-- ==== Sys2Proof/Machine/Controller.lean ====
section
/-! DEFINITION. The Ndoeri controller (R258, R285, R287 to R290): the mailbox commands, lifetime counters, clocks, D3hot. -/

namespace Sys2Proof.Machine

/-! The mailbox (R289). -/

/-- The command in MCMD. -/
def mbCode (s : State) : Nat := fieldN s.ctrl.mcmd 0 16

/-- ALEN. -/
def mbLen (s : State) : Nat := fieldN s.ctrl.mcmd 16 8

/-- CHUNK. -/
def mbChunk (s : State) : Nat := fieldN s.ctrl.mcmd 24 16

/-- The argument bytes. -/
def mbArg (s : State) : List Byte := s.ctrl.mdata.take (mbLen s)

/-- A byte of the argument. -/
def mbByte (s : State) (i : Nat) : Nat := ((mbArg s).getD i 0).toNat

/-- A number of `n` bytes of the argument. -/
def mbNum (s : State) (i n : Nat) : Nat := natOfBytes (((mbArg s).drop i).take n)

/-- Whether the controller has a command to run: it works, with no reply prepared, and MCMD holds the code. -/
def mbRuns (s : State) (code : Nat) : Bool := s.ctrl.busy && s.ctrl.reply.isNone && mbCode s == code

/-- Prepares a reply with RESULT and no bytes. -/
def mbResult (s : State) (r : Nat) : State := { s with ctrl := { s.ctrl with reply := some (r, [], 0) } }

/-- Chunks of a reply (R289). -/
def chunksOf (b : List Byte) : Nat := max 1 ((b.length + 223) / 224)

/-- Prepares the chunk of a reply that CHUNK selects, or BADARG. -/
def mbReply (s : State) (b : List Byte) : State :=
  let c := mbChunk s
  if c ≥ chunksOf b then mbResult s 2
  else { s with ctrl := { s.ctrl with reply := some (0, (b.drop (224 * c)).take 224, chunksOf b) } }

/-- A command with an argument of `n` bytes in one chunk: BADARG where ALEN or CHUNK does not fit. -/
def mbSimple (s : State) (code n : Nat) (f : State) : State :=
  if !mbRuns s code then s else if mbLen s ≠ n ∨ mbChunk s ≠ 0 then mbResult s 2 else f

/-- PORTSET: the port setting for the next power-on (R283, R289). -/
def execPortset (s : State) : Out :=
  .next (mbSimple s 1 1 (
    if mbByte s 0 ≥ 4 then mbResult s 2
    else mbResult { s with ctrl := { s.ctrl with portNext := BitVec.ofNat 2 (mbByte s 0) } } 0))

/-- The cores that a mask of 768 bytes names. -/
def coresOfMask (b : List Byte) : List Nat :=
  (List.range Config.numCores).filter fun c => bitsN ((b.getD (c / 8) 0).toNat) (c % 8) 1 == 1

/-- Whether a mask reserves every core of some half tile (R258). -/
def maskRefused (cs : List Nat) : Bool := (List.range 768).any fun h => (cs.filter fun c => halfOf c == h).length == 8

/-- SVCMASK: chunks of the service mask; with the last one the mask for the next device reset, or REFUSED (R258, R289). -/
def execSvcmask (s : State) : Out :=
  if !mbRuns s 2 then .next s
  else if mbLen s ≠ 192 ∨ mbChunk s > 3 then .next (mbResult s 2)
  else
    let buf := mset s.ctrl.svcBuf (mbChunk s) (mbArg s)
    let s1 := { s with ctrl := { s.ctrl with svcBuf := buf } }
    if mbChunk s < 3 then .next (mbResult s1 0)
    else if buf.length ≠ 4 then .next (mbResult s1 2)
    else
      let cs := coresOfMask (buf.flatMap (·.2))
      let s2 := { s with ctrl := { s.ctrl with svcBuf := [] } }
      if maskRefused cs then .next (mbResult s2 3)
      else .next (mbResult { s2 with ctrl := { s2.ctrl with svcNext := some cs } } 0)

/-- PEERBIND: binds a pair of local VF and peer device to a remote VF, or ends the binding (R285, R289). -/
def execPeerbind (s : State) : Out :=
  .next (mbSimple s 3 6 (
    let v := mbByte s 0
    let dev := mbNum s 2 2
    let rem := mbByte s 4
    if v = 0 ∨ v > 63 ∨ mbByte s 1 ≠ 0 ∨ dev > 1023 ∨ mbByte s 5 > 1 ∨ (mbByte s 5 = 0 ∧ (rem = 0 ∨ rem > 63)) then mbResult s 2
    else
      let k := v * 1024 + dev
      if mbByte s 5 = 0 then
        if !(getLink s (Config.linkOf dev)).up then mbResult s 3 else mbResult { s with binds := mset s.binds k rem } 0
      else mbResult (endBinds s (· == k)) 0))

/-- The bytes of the service mask in force. -/
def maskBytes (s : State) : List Byte :=
  (List.range 768).map fun i => BitVec.ofNat 8 (((List.range 8).map fun j => (isSvc s (8 * i + j)).toNat * 2 ^ j).sum)

/-- The bytes of the default trowel table. -/
def trowelBytes : List Byte := (List.range 64).flatMap fun k => bytesLE 32 (mget 0 defaultTrowel k).toNat

/-- The measurements: loaded images in load order, the service mask, the default trowel table (R287, R289). -/
def measurements (s : State) : List Byte :=
  (s.ctrl.fw ++ [shake256 (maskBytes s), shake256 trowelBytes]).flatMap fun m => bytesLE 64 m.toNat

/-- QUOTE: the measurements and a signature over the nonce and them; a later chunk with the same nonce is of the same quote (R287, R289). -/
def execQuote (s : State) : Out :=
  if !mbRuns s 4 then .next s
  else if mbLen s ≠ 32 then .next (mbResult s 2)
  else
    let nonce := mbArg s
    let new := measurements s ++ bytesLE 114 (Config.ed448Sign (shake256 (nonce ++ measurements s))).toNat
    let rep := match s.ctrl.quote with | some (n, r) => if n = nonce ∧ mbChunk s ≠ 0 then r else new | none => new
    .next (mbReply { s with ctrl := { s.ctrl with quote := some (nonce, rep) } } rep)

/-- A lifetime counter as stored: seconds of a band are shown in hours (R288). -/
def counterOf (s : State) (code idx bin : Nat) : Nat :=
  let x := mget 0 s.ctrl.nv (code * 2 ^ 32 + idx * 2 ^ 16 + bin)
  if code < 2 then x / 3600 else x

/-- The bins that a counter has: up to the highest one counted, at least one. -/
def binsOf (s : State) (code idx : Nat) : Nat :=
  (s.ctrl.nv.filter fun p => p.1 / 2 ^ 16 == code * 2 ^ 16 + idx).foldl (fun m p => max m (p.1 % 2 ^ 16 + 1)) 1

/-- Whether a counter has an index: six compute and two I/O dies, the rails, 48 links; SOFTCORR, SOFTUNC and FAULTRATE have none (R3, R285, R288, R289). -/
def counterIdxOk (code idx : Nat) : Bool :=
  (code == 0 && decide (idx < 8)) || (code == 1 && decide (idx < Config.numRails)) || (code == 4 && decide (idx < 48)) || ((code == 2 || code == 3 || code == 5) && idx == 0)

/-- COUNTERS: the bins of a stored counter (R288, R289). -/
def execCounters (s : State) : Out :=
  if !mbRuns s 5 then .next s
  else if mbLen s ≠ 4 ∨ mbByte s 1 ≠ 0 ∨ ¬ counterIdxOk (mbByte s 0) (mbNum s 2 2) then .next (mbResult s 2)
  else .next (mbReply s ((List.range (binsOf s (mbByte s 0) (mbNum s 2 2))).flatMap fun i =>
    bytesLE 8 (counterOf s (mbByte s 0) (mbNum s 2 2) i)))

/-- FWLOAD: an image read from host memory is loaded only if its signature verifies; a failure is recorded in the PF device ring, with a code that the spec leaves open (R287, R289). -/
def execFwload (s : State) : Out :=
  .next (mbSimple s 6 16 (
    let img := rdBytes s.host (mbNum s 0 8) (mbNum s 8 8)
    if Config.ed448Verifies img then mbResult { s with ctrl := { s.ctrl with fw := s.ctrl.fw ++ [shake256 img] } } 0
    else mbResult (postDev s (termRec ((Config.freeWord s.tick).toNat % 256) 0 0 0 0 0)) 4))

/-- IDENT: the identity public key, then the certificate chain (R287, R289). -/
def execIdent (s : State) : Out :=
  if !mbRuns s 7 then .next s
  else if mbLen s ≠ 0 then .next (mbResult s 2)
  else .next (mbReply s Config.identity)

/-- MAILBOX_REPLY: the reply reaches MDATA and MSTAT, GO clears and DONE sets in one step, with the MSI-X message of the device ring's vector; an unknown command is answered BADCMD (R289). -/
def execMailboxReply (s : State) : Out :=
  let c := s.ctrl
  let r : Option (Nat × List Byte × Nat) := match c.reply with
    | some x => some x
    | none => if mbCode s = 0 ∨ mbCode s > 7 then some (1, [], 0) else none
  match c.busy, r with
  | true, some (res, b, n) =>
    let m := BitVec.ofNat 64 (2 + res * 2 ^ 8 + b.length * 2 ^ 16 + n * 2 ^ 24)
    .next (sendMsix { s with ctrl := { c with mstat := m, mdata := putData c.mdata 0 b, busy := false, reply := none } } 0
      (getFn s 0).dring.vec)
  | _, _ => .next s

/-! Lifetime counters (R288). -/

/-- Adds counts to a table. -/
def addCounts (m : List (Nat × Nat)) (l : List (Nat × Nat)) : List (Nat × Nat) :=
  l.foldl (fun m p => mset m p.1 (mget 0 m p.1 + p.2)) m

/-- Stores the counters of the time since the last store. -/
def storeCounts (s : State) (extra : List (Nat × Nat)) : State :=
  { s with ctrl := { s.ctrl with nv := addCounts (addCounts s.ctrl.nv s.ctrl.live) extra, live := [], lifeAt := s.refTimer } }

/-- Seconds in a band of each die and each rail, as counts. -/
def bandTimes (temp volt : List (Nat × Nat)) (sec : Nat) : List (Nat × Nat) :=
  (temp.map fun p => (p.1 * 2 ^ 16 + p.2 % 2 ^ 16, sec)) ++ volt.map fun p => (2 ^ 32 + p.1 * 2 ^ 16 + p.2 % 2 ^ 16, sec)

/-- LIFETIME_COUNTER_UPDATE: every 600 s; `temp` gives the band of each die, `volt` that of each rail (R288). -/
def execLifetimeCounterUpdate (temp volt : List (Nat × Nat)) (s : State) : Out :=
  .next (storeCounts s (bandTimes temp volt 600))

/-- ORDERLY_POWER_DOWN: the counters are stored, with the time since the last update in the bands that the dies and rails have had in it, which are free, and the module goes off (R288, R290). -/
def execOrderlyPowerDown (s : State) : Out :=
  .next { storeCounts s (bandTimes (Config.tempBands s.tick) (Config.voltBands s.tick) ((s.refTimer - s.ctrl.lifeAt) / 1800000000)) with power := false }

/-! Clocks and power states (R290). -/

/-- The core clock changes; the part of a count that the reference timer has run keeps its length (R290). -/
def setClk (s : State) (mhz : Nat) : State := { s with clk := mhz, refRem := s.refRem * mhz / max s.clk 1 }

/-- CLOCK_THROTTLE: the core and array clocks are lowered together (R290). -/
def execClockThrottle (mhz : Nat) (s : State) : Out := .next (if 0 < mhz ∧ mhz < s.clk then setClk s mhz else s)

/-- CLOCK_RESTORE: the clocks rise again, to 1.8 GHz at most (R290). -/
def execClockRestore (mhz : Nat) (s : State) : Out := .next (if s.clk < mhz ∧ mhz ≤ 1800 then setClk s mhz else s)

/-- D3HOT_REQUEST: accepted only while every function is QUIESCED (R290). -/
def execD3hotRequest (s : State) : Out :=
  .next (if (List.range 64).all fun f => (getFn s f).quiesced then { s with d3hot := true } else s)

end Sys2Proof.Machine
end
###
> What needs to be done
Where the listing above reaches the line that contains "let img := rdBytes", start retyping, and finish with the line that contains "def execIdent (s"; reproduce those lines exactly and no others.

> Result of this task
    let img := rdBytes s.host (mbNum s 0 8) (mbNum s 8 8)
    if Config.ed448Verifies img then mbResult { s with ctrl := { s.ctrl with fw := s.ctrl.fw ++ [shake256 img] } } 0
    else mbResult (postDev s (termRec ((Config.freeWord s.tick).toNat % 256) 0 0 0 0 0)) 4))

/-- IDENT: the identity public key, then the certificate chain (R287, R289). -/
def execIdent (s : State) : Out :=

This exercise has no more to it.